(Stored items)
────────────────

-- ==== Sys2Proof/Proofs/KeystreamBlock.lean ====
section
/-! PROOFS. The keystream block follows the rule (spec 45_stream_cipher.md R202, R203). -/

namespace Sys2Proof.Machine

open Sys2Proof

/-- Half a quarter-round: two of its four steps, in which every word of the group is written once (R202). -/
def halfRound (x : Vector U32 16) (a b c d : Fin 16) (r q : Nat) : Vector U32 16 :=
  quarterStep (quarterStep x a b d r) c d b q

theorem quarterRound_eq_halves (x : Vector U32 16) (a b c d : Fin 16) :
    quarterRound x a b c d = halfRound (halfRound x a b c d 16 12) a b c d 8 7 :=
  quarterRound_eq_steps x a b c d

/-- All that half a quarter-round on four different words does, each new word given by those written before it. -/
theorem halfRound_spec (x : Vector U32 16) {a b c d : Fin 16} {r q : Nat} (h : [a, b, c, d].Nodup)
    (hr : r < 32) (hq : q < 32) :
    (halfRound x a b c d r q)[a] = x[a] + x[b] ∧
      (halfRound x a b c d r q)[d] = (x[d] ^^^ (halfRound x a b c d r q)[a]).rotateLeft r ∧
      (halfRound x a b c d r q)[c] = x[c] + (halfRound x a b c d r q)[d] ∧
      (halfRound x a b c d r q)[b] = (x[b] ^^^ (halfRound x a b c d r q)[c]).rotateLeft q ∧
      ∀ k : Fin 16, k ∉ [a, b, c, d] → (halfRound x a b c d r q)[k] = x[k] := by
  simp only [List.nodup_cons, List.mem_cons, List.not_mem_nil, or_false, not_or] at h
  obtain ⟨⟨hab, hac, had⟩, ⟨hbc, hbd⟩, hcd, -⟩ := h
  obtain ⟨firstA, firstD, firstKeeps⟩ := quarterStep_spec x a b d r hr had
  obtain ⟨secondC, secondB, secondKeeps⟩ :=
    quarterStep_spec (quarterStep x a b d r) c d b q hq (Ne.symm hbc)
  have newA : (halfRound x a b c d r q)[a] = x[a] + x[b] := (secondKeeps a hac hab).trans firstA
  have newD : (halfRound x a b c d r q)[d] = (x[d] ^^^ (x[a] + x[b])).rotateLeft r :=
    (secondKeeps d (Ne.symm hcd) (Ne.symm hbd)).trans firstD
  have newC : (halfRound x a b c d r q)[c] = x[c] + (halfRound x a b c d r q)[d] := by
    rw [newD, ← firstD, ← firstKeeps c (Ne.symm hac) hcd]
    exact secondC
  have newB : (halfRound x a b c d r q)[b] = (x[b] ^^^ (halfRound x a b c d r q)[c]).rotateLeft q := by
    rw [newC, newD, ← firstD, ← firstKeeps c (Ne.symm hac) hcd, ← firstKeeps b (Ne.symm hab) hbd]
    exact secondB
  refine ⟨newA, by rw [newD, newA], newC, newB, fun k hk => ?_⟩
  simp only [List.mem_cons, List.not_mem_nil, or_false, not_or] at hk
  obtain ⟨hka, hkb, hkc, hkd⟩ := hk
  exact (secondKeeps k hkc hkb).trans (firstKeeps k hka hkd)

/-- The four words the quarter-round writes, as the rule wires them, and the twelve it leaves (R202). -/
theorem quarterRound_spec (x : Vector U32 16) {a b c d : Fin 16} (h : [a, b, c, d].Nodup) :
    let a1 := x[a] + x[b]
    let d1 := (x[d] ^^^ a1).rotateLeft 16
    let c1 := x[c] + d1
    let b1 := (x[b] ^^^ c1).rotateLeft 12
    let a2 := a1 + b1
    let d2 := (d1 ^^^ a2).rotateLeft 8
    let c2 := c1 + d2
    let b2 := (b1 ^^^ c2).rotateLeft 7
    let y := quarterRound x a b c d
    y[a] = a2 ∧ y[b] = b2 ∧ y[c] = c2 ∧ y[d] = d2 ∧ ∀ k : Fin 16, k ∉ [a, b, c, d] → y[k] = x[k] := by
  intro a1 d1 c1 b1 a2 d2 c2 b2 y
  obtain ⟨ha1, hd1, hc1, hb1, keeps1⟩ := halfRound_spec x (r := 16) (q := 12) h (by decide) (by decide)
  obtain ⟨ha2, hd2, hc2, hb2, keeps2⟩ :=
    halfRound_spec (halfRound x a b c d 16 12) (r := 8) (q := 7) h (by decide) (by decide)
  rw [← quarterRound_eq_halves] at ha2 hd2 hc2 hb2 keeps2
  rw [ha1] at hd1
  rw [hd1] at hc1
  rw [hc1] at hb1
  rw [ha1, hb1] at ha2
  rw [hd1, ha2] at hd2
  rw [hc1, hd2] at hc2
  rw [hb1, hc2] at hb2
  exact ⟨ha2, hb2, hc2, hd2, fun k hk => (keeps2 k hk).trans (keeps1 k hk)⟩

────────────────

### Problem statement
The answer must be every line of the records that contains the word "secondKeeps".

### Answer box
  obtain ⟨secondC, secondB, secondKeeps⟩ :=
  have newA : (halfRound x a b c d r q)[a] = x[a] + x[b] := (secondKeeps a hac hab).trans firstA
    (secondKeeps d (Ne.symm hcd) (Ne.symm hbd)).trans firstD
  exact (secondKeeps k hkc hkb).trans (firstKeeps k hka hkd)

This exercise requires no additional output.